WORK INSTRUCTIONS: From the data below, copy each line that includes the word "nEmit".

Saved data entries
****************
/-- The EMIT domain is off: triggers idle, set-points at code 0, emission OFF until it is enabled again (R199, R225). -/
def emitOffPower (s : State) : State :=
  let s := banksZero (if emissionOn s then stopRecord s else s)
  { s with emit := { s.emit with
    state := if emissionOn s then .off else s.emit.state, enable := false, request := none
    shots := [], shadow := [], probes := [], probed := [], awaiting := [] } }

/-! ### Objects -/

/-- The code of an emission state. -/
def emCode : EmState → Nat
  | .off => 0
  | .fadeIn => 1
  | .on => 2
  | .fadeOut => 3
  | .halted => 4

/-- The code of a bank state. -/
def bankCode : BankState → Nat
  | .ok => 0
  | .under => 1
  | .overVoltage => 2
  | .short => 3
  | .stuckOn => 4

/-- The code of a diagnosis state. -/
def diagCode : Diag → Nat
  | .untested => 0
  | .ok => 1
  | .weak => 2
  | .opened => 3
  | .short => 4
  | .stuckOn => 5

/-- The emitter objects that are no plain settings. -/
def readEmit (s : State) (ix sub : Nat) : Option Val :=
  let num (n : Nat) : Option Val := some (.num n)
  match ix, sub with
  | 0x4000, 1 => num (b2n s.emit.enable)
  | 0x4000, 2 => num (emCode s.emit.state)
  | 0x4000, 3 => num 0
  | 0x4000, 4 => num s.emit.active.toNat
  | 0x4000, 5 => num s.emit.latched.toNat
  | 0x4004, 3 => num (odN s 0x4004 3 % 2 ^ nEmit s)
  | 0x4013, 1 => some (.bytes ((List.range 64).flatMap fun e => leBytes 1 (diagCode (getEmitter s e).diag)))
  | 0x4013, 2 => some (.bytes ((List.range 64).flatMap fun e => leBytes 2 (getEmitter s e).ratio))
  | 0x4013, 3 => num 0
  | 0x4014, 1 => some (.bytes ((List.range 8).flatMap fun b => leBytes 1 (bankCode (getBank s b).st)))
  | 0x4015, 9 => some (.num (if s.emit.ntc.isEmpty then 0 else roundDiv (meanTemp s) 100000))
  | 0x4015, 0x0A => num s.emit.derateNext
  | _, _ =>
    if ix = 0x4001 then some (.num (roundQ (getBank s (sub - 1)).phi))
    else if ix = 0x4002 then num (roundDivN (getBank s (sub - 1)).now.uv 1000)
    else if ix = 0x4003 then num (getBank s (sub - 1)).readback
    else none

/-- A byte array whose entries beyond those present read zero and ignore writes (R226): `n` bytes are present. -/
def arrayHook (ix sub : Nat) (n : State → Nat) (ok : Nat → Bool) (s : State) : WriteHook where
  range v := ((valBytes v).take (n s)).all fun b => ok b.toNat
  run s v :=
    let b := valBytes v
    .done (odSet s ix sub (.bytes (b.take (n s) ++ zeros (b.length - n s))))

/-- The relations of R222 among 0x4015:01 to 05 with one of them replaced. -/
def thermalOk (s : State) (sub : Nat) (v : Int) : Bool :=
  let g (k : Nat) : Int := if k = sub then v else odI s 0x4015 k
  g 1 + 2 * g 2 + g 3 < g 4 && g 5 < g 4

/-- The write rules of the emitter objects. -/
def hookEmit (ix sub : Nat) : Option (State → WriteHook) :=
  match ix, sub with
  | 0x4000, 1 => some enableHook
  | 0x4000, 3 => some ackHook
  | 0x4004, 1 => some (arrayHook 0x4004 1 nEmit fun n => n ≤ 15)
  | 0x4004, 2 => some (arrayHook 0x4004 2 nBank fun n => n ≤ 1)
  | 0x4026, 1 => some (arrayHook 0x4026 1 (fun s => 4 * nEmit s) fun _ => true)
  | 0x4013, 3 => some diagClearHook
  | 0x4012, 2 => some fun s => { range := fun v => odN s 0x4012 1 + 5 ≤ valN v, run := keep 0x4012 2 }
  | _, _ =>
    if ix = 0x4015 && 1 ≤ sub && sub ≤ 5 then
      some fun s => { range := fun v => thermalOk s sub v.int, run := keep 0x4015 sub }
    else none

end Sys2Proof.Machine
end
****************
RESULT:
  | 0x4004, 3 => num (odN s 0x4004 3 % 2 ^ nEmit s)
  | 0x4004, 1 => some (arrayHook 0x4004 1 nEmit fun n => n ≤ 15)
  | 0x4026, 1 => some (arrayHook 0x4026 1 (fun s => 4 * nEmit s) fun _ => true)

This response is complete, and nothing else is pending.